Внимательно разглядев начатое вчера полотно, он недовольно хмыкнул, поднялся с кровати и, шлёпая босыми ногами по прохладному паркету, прошёл на кухню. Открыл кран и, выждав некоторое время, наполнил стакан холодной водой и выпил её не спеша и с наслаждением, после чего проследовал в ванную комнату, принял холодный душ и полностью пробудился от сна. Быстро оделся и прошёл на кухню. Есть не хотелось, он сварил себе кофе и не спеша, поглядывая в окно, выпил его. После чего подошёл к картине и, окинув её критическим взглядом, взял в руки палитру и кисти, на которых ещё не высохла краска, и машинально попытался смешать несколько цветов, но не почувствовал вчерашнего душевного подъёма, словно что-то мешало ему, отгораживало невидимой стеной от картины. Тем не менее он сделал несколько мазков и понял, что они выглядят нелепо и только разрушают задуманный вчера образ. Такое с ним случалось довольно редко. Обычно на следующий день он с не меньшим пылом продолжал работу, намереваясь если и не закончить картину, то, по крайней мере, значительно продвинуть её вперёд. «Оставлю пока так, – с досадой подумал он, – лучше пойду прогуляюсь, глядишь, и полегчает». Надев старое короткое пальто и шапку, он вышел на улицу.
Морозный свежий воздух сразу же привёл его в чувство. От холодного ветра наворачивались слёзы и захватывало дыхание. Он повернулся спиной к ветру, вынул мобильник и набрал знакомый номер. Ленки дома не оказалось. «Сколько лет уже встречаемся, и до сих пор не знаю, когда она бывает дома», – досадовал он на себя. (Ленка работала кассиршей в магазине, по какому-то скользящему графику, и, как правило, она сама ему звонила по телефону, назначая свидание, или приходила прямо в мастерскую.) Он шёл по улице, думая о будущей картине, и в его воображении она выстраивалась чётко и почти завершённой, но Светов прекрасно знал, что это ничего не значит: задуманный образ не всегда удаётся передать на холсте, и, к своей досаде, он не раз с этим сталкивался на практике. Одно время это приводило его в страшное замешательство и разочарование в своих способностях как художника, однако природная страсть к живописи заставляла его снова и снова браться за кисть и воплощать задуманное… Внезапно его обогнала машина и вдруг резко затормозила перед ним. Когда же он проходил мимо, стекло у передней двери опустилось, и человек, сидевший за рулём, наклонившись в его сторону, прокричал:
– Колька! Светов! Ты чего не узнаёшь меня?

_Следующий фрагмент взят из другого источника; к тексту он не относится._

-- ==== Sys2Proof/Certificates/Slice0/Obligations.lean ====
section
/-! DEFINITION. The statements for the provers. A statement about a command from outside speaks of the part `p` that the
command finds, which is the part with its due steps taken (log 1); a statement about a request speaks of the item `it`
that stands executable at the head of the command list (R178). An equation of parts is a whole frame: what it does not
change stays. -/

open Sys2Proof Sys2Proof.Machine

/-! ### Steps -/

/-- A step runs the command at the front of the queue on the rest; an empty queue idles (the idling is log 3's); and
every command answers a next state and leaves the waiting commands alone. -/
def Obligations.StepRunsFrontCommand : Prop :=
  (∀ (c : Instr) (rest : List Instr) (s : State),
    step { s with pending := c :: rest } = exec c { s with pending := rest }) ∧
  (∀ s : State, step { s with pending := [] } = .next { s with pending := [] }) ∧
  ∀ (c : Instr) (s : State), ∃ q : Part, exec c s = .next (s.withPart q)

/-! ### Values at reset -/

/-- The reset values that the spec states, block by block, in State.reset: what each block holds, and the outputs that
follow. The input levels carry none (log 6), and nor do the address pins (log 7). -/
def Obligations.ResetValues : Prop :=
  let p := State.reset.toPart
  State.reset.pending = [] ∧ p.tracker.queue = [] ∧ p.tracker.expected = none ∧ p.tracker.gate = .reject ∧
  p.books.records = [] ∧ p.books.endOrder = [] ∧ p.books.tailBook = none ∧
  (∀ n < 64, p.pattern? n = (if n = 0 then some ⟨.any, [], false, []⟩ else none) ∧ p.useCount n = 0) ∧
  (∀ c, 1 ≤ c → c ≤ 49 → p.coilHealth c = .ok) ∧ p.punch.state = .idle ∧
  p.punch.engaged = [] ∧ p.punch.held = false ∧ p.punch.pendingSetup = false ∧
  p.punch.ramWindow = 250 ∧ p.punch.returnWindow = 250 ∧ p.latchDrives = [] ∧ p.ramCommandDown = false ∧
  (∀ i, (p.spindle i).state = .idle ∧ (p.spindle i).copy = none ∧ (p.spindle i).passes = 0 ∧
    (p.spindle i).timedOut = false ∧ p.feedCommandDown i = false ∧
    p.drill.profiles.get i = ⟨.oneShot, 2, 400, 50, 400⟩ ∧ p.drill.map.get i = i) ∧
  p.drill.cycle = [] ∧ p.drill.faulted = [] ∧ p.drill.held = false ∧ p.drill.pendingSetup = false ∧
  p.closer.state = .idle ∧ p.closer.current = none ∧ p.closer.active = none ∧ p.closer.staged = none ∧
  p.closer.pocketA = ⟨.free, none⟩ ∧ p.closer.pocketB = ⟨.free, none⟩ ∧
  p.closer.requests = [] ∧ p.closer.wireClass = 0 ∧ p.closer.windows = ⟨300, 500, 80, 200, 400, 500, 1500⟩ ∧
  p.closer.faultRecord = none ∧ p.timebase = ⟨⟨8, .rising, 600, 500, 500, 400⟩, .unset, 0, 0, 0⟩ ∧
  p.sup.line = .idle ∧ p.sup.pocketWait = false ∧ p.stations.activation = ⟨false, false, false⟩ ∧
  p.stations.outOfService = ⟨false, false, false⟩ ∧ p.effectiveSet = ⟨false, false, false⟩ ∧
  p.stations.lock = false ∧ p.sup.feedMargin = 2 ∧
  p.sup.enables = ⟨true, true, false, false, false⟩ ∧ p.sup.powerUpFlag = true ∧ p.sup.driverHotFlag = p.sup.driverHot ∧
  p.sup.haltRecord = none ∧ p.sup.secondary = none ∧ p.sup.more = false ∧ p.sup.notice = none ∧
  p.port.rxBuf = [] ∧ p.port.outList = [] ∧ p.cmd.list = [] ∧ p.cmd.resetting = none ∧
  p.port.linkError = false ∧ p.holdOut = false ∧
  p.transportRun = false ∧ p.feedHold = true ∧ p.faultLine = false ∧ p.signal = .off

/-- POWER_ON and HARD_RESET complete: every block at its reset value but the input levels, which the equation leaves
open (log 6); the unit address sampled from the pins, the power-up flag set or kept, the driver-hot flag as its input.
-/
def Obligations.PowerOnAndHardResetComplete : Prop :=
  ∀ (s : State) (pins : BitVec 5), ∃ q r : Part,
    exec (.powerOn pins) s = .next (s.withPart q) ∧ exec (.hardReset pins) s = .next (s.withPart r) ∧
    q.sup.powerUpFlag = true ∧ r.sup.powerUpFlag = s.toPart.settle.sup.powerUpFlag ∧
    ∀ t ∈ [q, r],
      t = { Part.reset with
        port := { Part.reset.port with unitAddress := pins.toNat, downHold := t.port.downHold }
        punch := { Part.reset.punch with dieLines := t.punch.dieLines, ramUpLevel := t.punch.ramUpLevel }
        drill := { Part.reset.drill with spindles := t.drill.spindles }
        closer := { Part.reset.closer with hangerEmpty := t.closer.hangerEmpty }
        stations := { Part.reset.stations with guardsOpen := t.stations.guardsOpen }
        sup := { Part.reset.sup with
          powerUpFlag := t.sup.powerUpFlag, driverHotFlag := t.sup.driverHot, supplyLow := t.sup.supplyLow
          driverShutdown := t.sup.driverShutdown, driverHot := t.sup.driverHot, stopInput := t.sup.stopInput } } ∧
      (∀ i, t.spindle i = { Part.reset.spindle i with
        downLevel := (t.spindle i).downLevel, upLevel := (t.spindle i).upLevel }) ∧
      t.tracker.queue = [] ∧ t.tracker.expected = none ∧ t.tracker.gate = .reject ∧ t.books = ⟨[], [], none⟩ ∧
      t.patterns = Part.reset.patterns ∧ t.cmd = ⟨[], none⟩ ∧
      t.timebase = ⟨⟨8, .rising, 600, 500, 500, 400⟩, .unset, 0, 0, 0⟩ ∧
      t.port.unitAddress = pins.toNat ∧ t.port.rxBuf = [] ∧ t.port.rx = .outside ∧ t.port.outList = [] ∧
      t.port.linkError = false ∧ t.port.sending = none ∧
      t.punch.state = .idle ∧ (∀ c, 1 ≤ c → c ≤ 49 → t.coilHealth c = .ok) ∧ t.punch.ramWindow = 250 ∧
      t.punch.returnWindow = 250 ∧ t.punch.engaged = [] ∧ t.punch.held = false ∧ t.punch.deadline = none ∧
      (∀ i, (t.spindle i).state = .idle ∧ (t.spindle i).copy = none ∧ (t.spindle i).deadline = none ∧
        t.drill.profiles.get i = ⟨.oneShot, 2, 400, 50, 400⟩ ∧ t.drill.map.get i = i) ∧
      t.drill.cycle = [] ∧ t.drill.held = false ∧
      t.closer.state = .idle ∧ t.closer.current = none ∧ t.closer.pocketA = ⟨.free, none⟩ ∧
      t.closer.pocketB = ⟨.free, none⟩ ∧ t.closer.requests = [] ∧ t.closer.active = none ∧ t.closer.staged = none ∧
      t.closer.deadline = none ∧ t.closer.wireClass = 0 ∧ t.closer.windows = ⟨300, 500, 80, 200, 400, 500, 1500⟩ ∧
      t.closer.faultRecord = none ∧
      t.sup.line = .idle ∧ t.sup.pocketWait = false ∧ t.sup.feedMargin = 2 ∧
      t.sup.enables = ⟨true, true, false, false, false⟩ ∧ t.sup.haltRecord = none ∧ t.sup.secondary = none ∧
      t.sup.more = false ∧ t.sup.notice = none ∧ t.sup.driverHotFlag = t.sup.driverHot ∧
      t.stations.activation = .none ∧ t.stations.outOfService = .none ∧ t.stations.lock = false

/-! ### Deadlines -/

/-- A deadline is passed when count minus deadline, modulo 2^32, lies between 1 and 2^31 − 1; one armed as count plus a
window shorter than 2^31 is not passed on its count and is passed one beyond; the segment slots and every station window
use this test. -/
def Obligations.DeadlinePassed : Prop :=
  (∀ d c : Count, passed d c = true ↔ 1 ≤ (c.toNat + 2 ^ 32 - d.toNat) % 2 ^ 32 ∧
    (c.toNat + 2 ^ 32 - d.toNat) % 2 ^ 32 ≤ 2 ^ 31 - 1) ∧
  (∀ (c : Count) (w k : Nat), k ≤ w → w < 2 ^ 31 →
    passed (c + BitVec.ofNat 32 w) (c + BitVec.ofNat 32 k) = false) ∧
  (∀ (c : Count) (w : Nat), passed (c + BitVec.ofNat 32 w) (c + BitVec.ofNat 32 (w + 1)) = true) ∧
  [Segment.leadIn, .mid, .runOut, .drop].map Segment.stage = [Stage.entered, .toDrill, .toGate, .dropping] ∧
  (∀ (p : Part) (seg : Segment) (d : Deadline) (e : Entry),
    p.slot seg = some (d, e) ↔ p.oldest seg.stage = some e ∧ e.deadline = some d) ∧
  (∀ p : Part, p.countOf .position = p.timebase.position ∧ p.countOf .time = p.timebase.millis) ∧
  (∀ st : CloserState, Part.bindState st = true ↔ st ∈ [CloserState.clamp, .hanger, .feed, .cut, .close, .eject]) ∧
  (∀ (p : Part) (seg : Segment) (d : Deadline) (e : Entry), p.slot seg = some (d, e) → p.sup.line ≠ .halt →
    p.isDue (.jam seg) = passed d.count (p.countOf d.kind)) ∧
  (∀ (p : Part) (i : Idx4) (d : Count), (p.spindle i).deadline = some d →
    ((p.spindle i).state = .plunge → p.isDue (.plungeWindow i) = passed d p.timebase.millis) ∧
    ((p.spindle i).state = .dwell → p.isDue (.dwell i) = passed d p.timebase.millis) ∧
    ((p.spindle i).state = .retract → p.isDue (.drillStuck i) = passed d p.timebase.millis)) ∧
  (∀ (p : Part) (d : Count), p.punch.deadline = some d →
    (p.punch.state = .strike → p.sup.line ≠ .halt → p.isDue .ramStall = passed d p.timebase.millis) ∧
    (p.punch.state = .ramReturn → p.isDue .ramStuck = passed d p.timebase.millis)) ∧
  (∀ (p : Part) (d : Count), p.closer.deadline = some d →
    (Part.bindState p.closer.state = true → p.isDue .closerWindow = passed d p.timebase.millis) ∧
    (p.closer.state = .dump → p.isDue .dumpWindow = passed d p.timebase.millis))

Светов вздрогнул от неожиданности и остановился, с недоумением глядя на дорогую иномарку. Таких знакомых, ездивших на дорогих машинах, у него точно не было, однако находившийся в ней мужик не унимался и уже в который раз назвал его по имени. Только он подошёл, как незнакомец выскочил из машины и, не дав ему опомниться, сграбастал его своими ручищами так крепко, что у него сразу же перехватило дыхание и возникло желание немедленно освободиться от столь крепких объятий, но, взглянув снизу вверх на сияющее неподдельной радостью лицо здоровенного парня, он сразу же узнал его.
– Лёшка Корнеев! Вот так встреча! Да отпусти ты меня, громила! Все кости мне переломал!
– Ну наконец-то узнал! Я и сам-то, когда увидел тебя, сначала засомневался: ты или не ты? На всякий случай решил остановиться и позвать тебя, и оказалось – не напрасно! – Лёшка разъял свои могучие объятия и, хлопнув по плечу своего бывшего друга, весело захохотал. – Слушай, Колян, раз мы с тобой так неожиданно встретились, то не мешает отпраздновать это событие. Ты не очень занят сегодня? Или, как всегда, полон грандиозных замыслов? Брось! Надо же и расслабляться иногда!
– Начал вчера новую картину. Сегодня хотел продолжить, да что-то не пошла. Вот и решил прогуляться. Может, что и надумаю.
– Раз так, то у меня идея – поехали ко мне. Я тоже сегодня свободен. Вот и решил просто так покататься по зимней Москве. Красиво! И вдруг встретил тебя. Это не случайно. Во всём Божий промысел. Тем более ты ведь у меня сто лет не был. Молодость вспомним. Мы же в «художке» какими друзьями были! Помнишь?
– Конечно, помню. Молодость всегда прекрасна и незабываема. Вся жизнь впереди… Ладно, поехали!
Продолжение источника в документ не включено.